/-- R393, R394, R411 and R417: a faulted block is abandoned with the fault of lowest body index, and a stalled one
with cause 0x09 or 0x0A. The context enters through TVEC with the cause, the block's address and TVAL; with INH set or
TVEC 0 a FATAL record is written, the context stops and its allocation is aborted. No g register and no byte
changes. -/
def Obligations.FaultsEnterThroughTvec : Prop :=
  ∀ (c x : Nat) (s : State) (k : Ctx) (b : Block) (i : Instr) (cause : BitVec 8) (tval : Word),
    s.ctx? c x = some k → k.block = some b →
    (∃ f, i = .blockAbandon c x ∧ worstFault b.faults = some f ∧ cause = f.cause ∧ tval = f.tval) ∨
      (i = .stallDetect c x ∧ stalled s c x b = true ∧ tval = tvalOf 0x1F b.h0 ∧
        cause = if b.exit = none then 0x09 else 0x0A) →
    (k.inh = false → k.tvec ≠ 0 →
      ∃ t, exec i s = .next t ∧ t.mem = s.mem ∧ t.gran = s.gran ∧
        t.ctx? c x = some { k with
          cause := cause, epc := b.addr, tval := tval, inh := true, next := k.tvec, block := none, quiet := none }) ∧
    (∀ al, k.inh = true ∨ k.tvec = 0 → s.alloc? k.alloc = some al → al.st ≠ .ended →
      ∃ t q, exec i s = .next t ∧ t.mem = s.mem ∧ t.gran = s.gran ∧ t.ctx? c x = some q ∧ q.run = .stopped ∧
        q.block = none ∧ q.regs = k.regs ∧ t.alloc? k.alloc = some { al with st := .ending, aborting := true } ∧
        LastRecord s t { s.recordFor c k.alloc k.gen cause.toNat 0 with
          unit := BitVec.ofNat 8 x, fatal := true, addr := tval, info := b.addr })

/-- R42, R184, R240, R241, R251, R265 and R274: engine instructions that could not be accepted at once are accepted
later. An RGN.ABORT that found no room on the configuration path takes its place there, and so does a CFG.LOAD that
was deferred in an earlier period (R329); an EVT.WAIT takes a signal that has come; a CFG.SWAP is satisfied when its
slot is READY and becomes CURRENT, with the number of the slot before; an RGN.QUIET keeps the totals of its first wave
and answers with the second, 1 if both agree and are balanced. -/
def Obligations.WaitingInstructionsEnd : Prop :=
  ∀ (p : Pred) (lr : BitVec 3) (ev : BitVec 7) (sl : BitVec 2) (dr rs sp : Bool) (t0 : Target) (s : State) (h : Here)
    (rn : Nat) (r : Region), RegionIs s h lr rn r →
    (EnginePending s h (.rgnAbort p lr) → s.pathUsed h.c h.x < 4 →
      ∃ t k, exec (.engineAccept h.c h.x h.k) s = .next t ∧ t.mem = s.mem ∧ t.ctx? h.c h.x = some k ∧
        k.block = some (h.accepted 0 0) ∧ (t.core h.c).cfgPath = (s.core h.c).cfgPath ++
          [{ id := s.nextId, ctx := some h.x, region := rn, alloc := h.ctx.alloc, op := .abort }]) ∧
    (∀ full a d, EnginePending s h (.cfgLoad p lr sl full) → s.pathUsed h.c h.x < 4 → r.demandMode = false →
      h.a = some a → h.ctx.checkAddr {} a 4 4 = none → h.blk.deferred.look h.k = some d →
      d ≠ s.period h.c h.ctx.stream.toNat →
      ∃ t k, exec (.engineAccept h.c h.x h.k) s = .next t ∧ t.mem = s.mem ∧ t.ctx? h.c h.x = some k ∧
        k.block = some (h.accepted 0 0) ∧ (t.core h.c).cfgPath = (s.core h.c).cfgPath ++
          [{ id := s.nextId, ctx := some h.x, region := rn, alloc := h.ctx.alloc,
             op := .load sl.toNat a full false }]) ∧
    (∀ n, EnginePending s h (.evtWait p ev t0) → h.ctx.events.lookD ev.toNat 0 = n + 1 →
      ∃ t k, exec (.waitSatisfied h.c h.x) s = .next t ∧ t.mem = s.mem ∧ t.ctx? h.c h.x = some k ∧
        k.events.lookD ev.toNat 0 = n ∧ k.block = some (h.accepted t0 (BitVec.ofNat 64 n))) ∧
    (EnginePending s h (.cfgSwap p lr sl dr rs t0) → r.phase = .placed → r.stopped = false →
      (r.slot sl.toNat).st = .ready → r.lr = lr.toNat → r.ctx = h.x →
      (s.core h.c).unserved h.x rn sl.toNat true = false →
      ∃ t k q, exec (.swapTakesEffect h.c rn) s = .next t ∧ t.mem = s.mem ∧ t.ctx? h.c h.x = some k ∧
        k.block = some (h.accepted t0 (BitVec.ofNat 64 r.cur)) ∧ t.region? h.c rn = some q ∧ q.cur = sl.toNat ∧
        (q.slot sl.toNat).st = .current ∧ q.steps = r.steps + 1) ∧
    (∀ now, EnginePending s h (.rgnQuiet p lr sp t0) →
      now = s.totals (if sp then s.spanning h.c rn r else [(h.c, rn, r)]) →
      (h.ctx.quiet = none → exec (.quiescenceWaveComplete h.c h.x) s =
        .next (s.setCtx h.c h.x { h.ctx with quiet := some now }).acted) ∧
      (∀ before, h.ctx.quiet = some before →
        ∃ t k, exec (.quiescenceWaveComplete h.c h.x) s = .next t ∧ t.mem = s.mem ∧ t.ctx? h.c h.x = some k ∧
          k.quiet = none ∧ k.block = some (h.accepted t0 (if (sumTotals before).1 = (sumTotals before).2 ∧
            (sumTotals now).1 = (sumTotals now).2 ∧ sumTotals before = sumTotals now then 1 else 0))))
/-! ## Firings of elements -/
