/-! ## setRegion -/

@[simp] theorem State.setRegion_acts (s : State) (c r : Nat) (v : Region) : (s.setRegion c r v).acts = s.acts := rfl
@[simp] theorem State.setRegion_coresReset (s : State) (c r : Nat) (v : Region) : (s.setRegion c r v).coresReset = s.coresReset := rfl
@[simp] theorem State.setRegion_agenda (s : State) (c r : Nat) (v : Region) : (s.setRegion c r v).agenda = s.agenda := rfl
@[simp] theorem State.setRegion_turn (s : State) (c r : Nat) (v : Region) : (s.setRegion c r v).turn = s.turn := rfl
@[simp] theorem State.setRegion_focus (s : State) (c r : Nat) (v : Region) : (s.setRegion c r v).focus = s.focus := rfl
@[simp] theorem State.setRegion_mem (s : State) (c r : Nat) (v : Region) : (s.setRegion c r v).mem = s.mem := rfl
@[simp] theorem State.setRegion_gran (s : State) (c r : Nat) (v : Region) : (s.setRegion c r v).gran = s.gran := rfl
@[simp] theorem State.setRegion_feat0 (s : State) (c r : Nat) (v : Region) : (s.setRegion c r v).feat0 = s.feat0 := rfl
@[simp] theorem State.setRegion_allocs (s : State) (c r : Nat) (v : Region) : (s.setRegion c r v).allocs = s.allocs := rfl
@[simp] theorem State.setRegion_streams (s : State) (c r : Nat) (v : Region) : (s.setRegion c r v).streams = s.streams := rfl
@[simp] theorem State.setRegion_queues (s : State) (c r : Nat) (v : Region) : (s.setRegion c r v).queues = s.queues := rfl
@[simp] theorem State.setRegion_dies (s : State) (c r : Nat) (v : Region) : (s.setRegion c r v).dies = s.dies := rfl
@[simp] theorem State.setRegion_links (s : State) (c r : Nat) (v : Region) : (s.setRegion c r v).links = s.links := rfl
@[simp] theorem State.setRegion_accesses (s : State) (c r : Nat) (v : Region) : (s.setRegion c r v).accesses = s.accesses := rfl
@[simp] theorem State.setRegion_nextId (s : State) (c r : Nat) (v : Region) : (s.setRegion c r v).nextId = s.nextId := rfl
@[simp] theorem State.setRegion_teasel (s : State) (c r : Nat) (v : Region) : (s.setRegion c r v).teasel = s.teasel := rfl
@[simp] theorem State.setRegion_eventMsgs (s : State) (c r : Nat) (v : Region) : (s.setRegion c r v).eventMsgs = s.eventMsgs := rfl
@[simp] theorem State.setRegion_flights (s : State) (c r : Nat) (v : Region) : (s.setRegion c r v).flights = s.flights := rfl
@[simp] theorem State.setRegion_faultQ (s : State) (c r : Nat) (v : Region) : (s.setRegion c r v).faultQ = s.faultQ := rfl
@[simp] theorem State.setRegion_dev (s : State) (c r : Nat) (v : Region) : (s.setRegion c r v).dev = s.dev := rfl
@[simp] theorem State.setRegion_host (s : State) (c r : Nat) (v : Region) : (s.setRegion c r v).host = s.host := rfl
@[simp] theorem State.setRegion_frozen (s : State) (c r : Nat) (v : Region) : (s.setRegion c r v).frozen = s.frozen := rfl
@[simp] theorem State.setRegion_oncePages (s : State) (c r : Nat) (v : Region) : (s.setRegion c r v).oncePages = s.oncePages := rfl
@[simp] theorem State.setRegion_slotReturns (s : State) (c r : Nat) (v : Region) : (s.setRegion c r v).slotReturns = s.slotReturns := rfl
@[simp] theorem State.setRegion_serviceOut (s : State) (c r : Nat) (v : Region) : (s.setRegion c r v).serviceOut = s.serviceOut := rfl

/-! ## updRegion -/

@[simp] theorem State.updRegion_acts (s : State) (c r : Nat) (f : Region → Region) : (s.updRegion c r f).acts = s.acts := rfl
@[simp] theorem State.updRegion_coresReset (s : State) (c r : Nat) (f : Region → Region) : (s.updRegion c r f).coresReset = s.coresReset := rfl
@[simp] theorem State.updRegion_agenda (s : State) (c r : Nat) (f : Region → Region) : (s.updRegion c r f).agenda = s.agenda := rfl
@[simp] theorem State.updRegion_turn (s : State) (c r : Nat) (f : Region → Region) : (s.updRegion c r f).turn = s.turn := rfl
@[simp] theorem State.updRegion_focus (s : State) (c r : Nat) (f : Region → Region) : (s.updRegion c r f).focus = s.focus := rfl
@[simp] theorem State.updRegion_mem (s : State) (c r : Nat) (f : Region → Region) : (s.updRegion c r f).mem = s.mem := rfl
@[simp] theorem State.updRegion_gran (s : State) (c r : Nat) (f : Region → Region) : (s.updRegion c r f).gran = s.gran := rfl
@[simp] theorem State.updRegion_feat0 (s : State) (c r : Nat) (f : Region → Region) : (s.updRegion c r f).feat0 = s.feat0 := rfl
@[simp] theorem State.updRegion_allocs (s : State) (c r : Nat) (f : Region → Region) : (s.updRegion c r f).allocs = s.allocs := rfl
@[simp] theorem State.updRegion_streams (s : State) (c r : Nat) (f : Region → Region) : (s.updRegion c r f).streams = s.streams := rfl
@[simp] theorem State.updRegion_queues (s : State) (c r : Nat) (f : Region → Region) : (s.updRegion c r f).queues = s.queues := rfl
@[simp] theorem State.updRegion_dies (s : State) (c r : Nat) (f : Region → Region) : (s.updRegion c r f).dies = s.dies := rfl
@[simp] theorem State.updRegion_links (s : State) (c r : Nat) (f : Region → Region) : (s.updRegion c r f).links = s.links := rfl
@[simp] theorem State.updRegion_accesses (s : State) (c r : Nat) (f : Region → Region) : (s.updRegion c r f).accesses = s.accesses := rfl
@[simp] theorem State.updRegion_nextId (s : State) (c r : Nat) (f : Region → Region) : (s.updRegion c r f).nextId = s.nextId := rfl
@[simp] theorem State.updRegion_teasel (s : State) (c r : Nat) (f : Region → Region) : (s.updRegion c r f).teasel = s.teasel := rfl
@[simp] theorem State.updRegion_eventMsgs (s : State) (c r : Nat) (f : Region → Region) : (s.updRegion c r f).eventMsgs = s.eventMsgs := rfl
@[simp] theorem State.updRegion_flights (s : State) (c r : Nat) (f : Region → Region) : (s.updRegion c r f).flights = s.flights := rfl
@[simp] theorem State.updRegion_faultQ (s : State) (c r : Nat) (f : Region → Region) : (s.updRegion c r f).faultQ = s.faultQ := rfl
@[simp] theorem State.updRegion_dev (s : State) (c r : Nat) (f : Region → Region) : (s.updRegion c r f).dev = s.dev := rfl
@[simp] theorem State.updRegion_host (s : State) (c r : Nat) (f : Region → Region) : (s.updRegion c r f).host = s.host := rfl
@[simp] theorem State.updRegion_frozen (s : State) (c r : Nat) (f : Region → Region) : (s.updRegion c r f).frozen = s.frozen := rfl
@[simp] theorem State.updRegion_oncePages (s : State) (c r : Nat) (f : Region → Region) : (s.updRegion c r f).oncePages = s.oncePages := rfl
@[simp] theorem State.updRegion_slotReturns (s : State) (c r : Nat) (f : Region → Region) : (s.updRegion c r f).slotReturns = s.slotReturns := rfl
@[simp] theorem State.updRegion_serviceOut (s : State) (c r : Nat) (f : Region → Region) : (s.updRegion c r f).serviceOut = s.serviceOut := rfl
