-- ==== Sys2Proof/Laws/PerInstr.lean ====
section
/-! SUPPORT. Families of laws with one lemma per constructor of Instr. WordFields: the decoder reads back every operand
that the encoder lays into the fields of a word (R176 to R180, R208 to R239). -/

namespace Sys2Proof.Laws.WordFields

-- One proof after another: begun together, the many threads pass the memory limit of a check.
set_option Elab.async false

/-- The decoder gives the instruction whose fields the encoder wrote. -/
def Statement (i : Instr) : Prop :=
  ∀ f, encodeFields i = some f → wellFormed i = true → decodeFields f = .ok i

/-- A step that no word encodes. -/
theorem no_word {i : Instr} (h : encodeFields i = none) : Statement i :=
  fun _ e => by rw [h] at e; cases e
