theorem test_copy_piece :
    leads (exec (.copyPiece 8) copying) (fun t =>
      t.accesses.map (fun a => (a.kind, a.place, a.size)) == [(.load, some (0x1010, .normal), 4)]) = true ∧
    leads (exec (.accessPerformed 9) { copying with accesses := [pieceAcc .load 0x1010 []] }) (fun t =>
      t.teasel.pieces.map (·.line) == [some (.bytes [1, 2, 0, 4] none)]) = true ∧
    leads (exec (.accessPerformed 9) { copying with accesses := [pieceAcc .store 0x2020 [1, 2, 0, 4]] }) (fun t =>
      Memory.readN t.mem 0x2020 5 == [1, 2, 0, 4, 0] && t.teasel.pieces.map (fun k => (k.off, k.moved)) == [(4, 4)]) = true := by
  decide +kernel

theorem test_packets_complete :
    leads (exec (.packetComplete 7) (ends5 signalPacket .started)) (fun t => t.word 0x100 == 14 && t.teasel.packets.isEmpty) = true ∧
    leads (exec (.packetComplete 7) (ends5 (waitsFor 3) .started)) (fun t =>
      t.word 0x100 == 2 && Memory.read t.mem 0x104 == 7 && !(t.queue 3).waiting) = true ∧
    leads (exec (.packetComplete 7) (ends5 (waitsFor 6) .started)) (fun t => t.word 0x100 == 5 && t.acts == 0) = true ∧
    leads (exec (.packetComplete 7) (ends5 nopPosted .finished)) (fun t =>
      t.word 0x100 == 6 && (t.queue 3).done && (t.queue 3).infl == 0) = true ∧
    leads (exec .placement placing) (fun t =>
      ((t.alloc? 5).map fun a => (a.count, a.inits, a.members, a.sgens)) == some (1, 1, [⟨0, 0⟩], [1, 1, 1, 1]) &&
      t.teasel.placing.isEmpty && ((t.ctx? 0 0).map fun k => (k.gen, (k.reg 3).val, (k.reg 31).val)) ==
        some (1, 11, 0xFFFD000000001000) && ((t.region? 0 0).map (·.phase)) == some .joining) = true ∧
    leads (exec (.copyPiece 8) { copying with
        teasel := { packets := [{ packet copyPacket with st := .started, pieces := 2 }], pieces := [{ piece with off := 4, moved := 4 }] } })
      (fun t => t.teasel.pieces.isEmpty && t.teasel.packets.map (fun p => (p.pieces, p.bytes)) == [(1, 4)]) = true := by
  decide +kernel

/-! ## The host port -/

/-- Bank and column of a BL16 burst at window offset 0x1040, in row 0 that an ACTIVATE opens before it (R343). -/
def burst (reserved : Bool) : HostCmd := { channel := 1, lead := .activate 0, bank := 2, col := 32, bl32 := false, reserved }

def hosted : State := { mem := Memory.writeN [] (portBase + 0x1040) [1, 2, 3, 4, 5] }

theorem witness_HostPortCommands :
    Memory.wf hosted.mem = true ∧ hosted.hostCause (burst false) = none ∧ hosted.openRow (burst false) = some 0 ∧
    (burst false).start 0 = 0x1040 ∧ (burst false).bytes = 32 ∧
    ({ hosted with host := { rows := [(16 + 2, 5)] } } : State).openRow { burst false with lead := .stay } = some 5 ∧
    (hosted.granule ((portBase + 0x1040) / 64)).bad = false ∧ hosted.hostCause (burst true) = some 0x80 := by
  decide +kernel

theorem test_host_port :
    leads (exec (.hostWrite (burst false) (List.replicate 32 9) ([true, false, true] ++ List.replicate 29 false)) hosted) (fun t =>
      Memory.readN t.mem (portBase + 0x1040) 5 == [9, 2, 9, 4, 5]) = true ∧
    leads (exec (.hostRead (burst false)) hosted) (fun t => t.host.readData == [1, 2, 3, 4, 5] ++ List.replicate 27 0) = true ∧
    leads (exec (.hostRead (burst true)) hosted) (fun t =>
      t.host.readData == List.replicate 32 0 && t.faultQ.map (fun f => (f.cause, f.src, f.unit)) == [(0x80, 8, 1)]) = true ∧
    leads (exec (.hostWrite (burst true) (List.replicate 32 9) (List.replicate 32 true)) hosted) (fun t => t.mem == hosted.mem) = true ∧
    leads (exec (.modeRegisterWrite ⟨1, 11⟩ 0x47) hosted) (fun t => t.host.mrs.lookD 11 0 == 0x47) = true ∧
    leads (exec (.modeRegisterRead ⟨1, 11⟩) { host := { mrs := [(11, 0x47)] } }) (fun t => t.host.readData == [0x47]) = true ∧
    leads (exec (.modeRegisterRead ⟨1, 5⟩) hosted) (fun t => t.host.readData == [0xE7]) = true := by
  decide +kernel

theorem test_host_port_commands :
    leads (exec (.powerDown 1 true) hosted) (fun t => t.host.down.lookD 1 false) = true ∧
    leads (exec (.selfRefresh 1 true) hosted) (fun t => t.host.selfRef.lookD 1 false) = true ∧
    leads (exec (.readDqCalibration 1) { host := { mrs := [(15, 1), (20, 2), (32, 3), (40, 4)] } }) (fun t => t.host.readData == [1, 2, 3, 4]) = true ∧
    leads (exec (.writeFifo 1 [7, 8]) { host := { fifo := [(1, [6])] } }) (fun t => t.host.fifo.lookD 1 [] == [6, 7, 8]) = true ∧
    leads (exec (.readFifo 1) { host := { fifo := [(1, [6, 7])] } }) (fun t => t.host.readData == [6, 7] && t.host.fifo.lookD 1 [] == []) = true ∧
    leads (exec (.refresh 1) hosted) (fun t => t.mem == hosted.mem) = true ∧
    leads (exec (.commandBusTraining 1) hosted) (fun t => t.mem == hosted.mem) = true ∧
    leads (exec (.wck2ckLevelling 1) hosted) (fun t => t.mem == hosted.mem) = true := by
  decide +kernel

/-! ## The register pages -/

def readyDev : State := { dev := { boot := .ready, featd := 0x13, feath := 1 } }

theorem witness_RegisterWrites : readyDev.dev.boot = .ready ∧ readyDev.allIdle = true ∧
    ({ readyDev with queues := [(3, { tail := 1 })] } : State).allIdle = false ∧ (0x0000000000000001 : Word).getLsbD 0 = true ∧
    (∀ x, x ∈ readyDev.dev.temps → x.toInt < readyDev.dev.tlim.toInt) := by
  decide

theorem test_register_writes :
    leads (exec (.qtailWrite 3 0x105 0xFF) readyDev) (fun t => (t.queue 3).tail == 0x105) = true ∧
    leads (exec (.qsizeWrite 3 4 0xFF) { readyDev with queues := [(3, { tail := 5, head := 5 })] }) (fun t =>
      ((t.queue 3).log2n, (t.queue 3).head, (t.queue 3).tail) == (4, 0, 0)) = true ∧
    leads (exec (.qbaseWrite 3 0x1000 0xFF) readyDev) (fun t => (t.queue 3).base == 0x1000) = true ∧
    leads (exec (.qstatWrite 3 0x100 0xFF) { readyDev with queues := [(3, { done := true, refused := true })] }) (fun t =>
      !(t.queue 3).done && (t.queue 3).refused) = true ∧
    leads (exec (.markwWrite 2 0x10007 0xFF) readyDev) (fun t => t.teasel.marks == [{ stream := 2, kind := true, index := 7 }]) = true ∧
    leads (exec (.limitWrite 2 1 99 0xFF) readyDev) (fun t => (t.stream 2).llink == 99 && (t.stream 2).pend) = true ∧
    leads (exec (.bctlWrite 2 0x25 0xFF) readyDev) (fun t => ((t.stream 2).latepol, (t.stream 2).wt) == (2, 5)) = true ∧
    leads (exec (.bctlWrite 2 0x35 0xFF) readyDev) (fun t => ((t.stream 2).latepol, (t.stream 2).wt) == (0, 5)) = true := by
  decide +kernel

____________________

Task instructions.
Repeat, exactly as they stand above, the lines from the line with "f).allocs = s.allocs := rfl" to the line with "f).streams = s.streams := rfl", both lines included.

Problem solution.
@[simp] theorem State.updRegion_allocs (s : State) (c r : Nat) (f : Region → Region) : (s.updRegion c r f).allocs = s.allocs := rfl
@[simp] theorem State.updRegion_streams (s : State) (c r : Nat) (f : Region → Region) : (s.updRegion c r f).streams = s.streams := rfl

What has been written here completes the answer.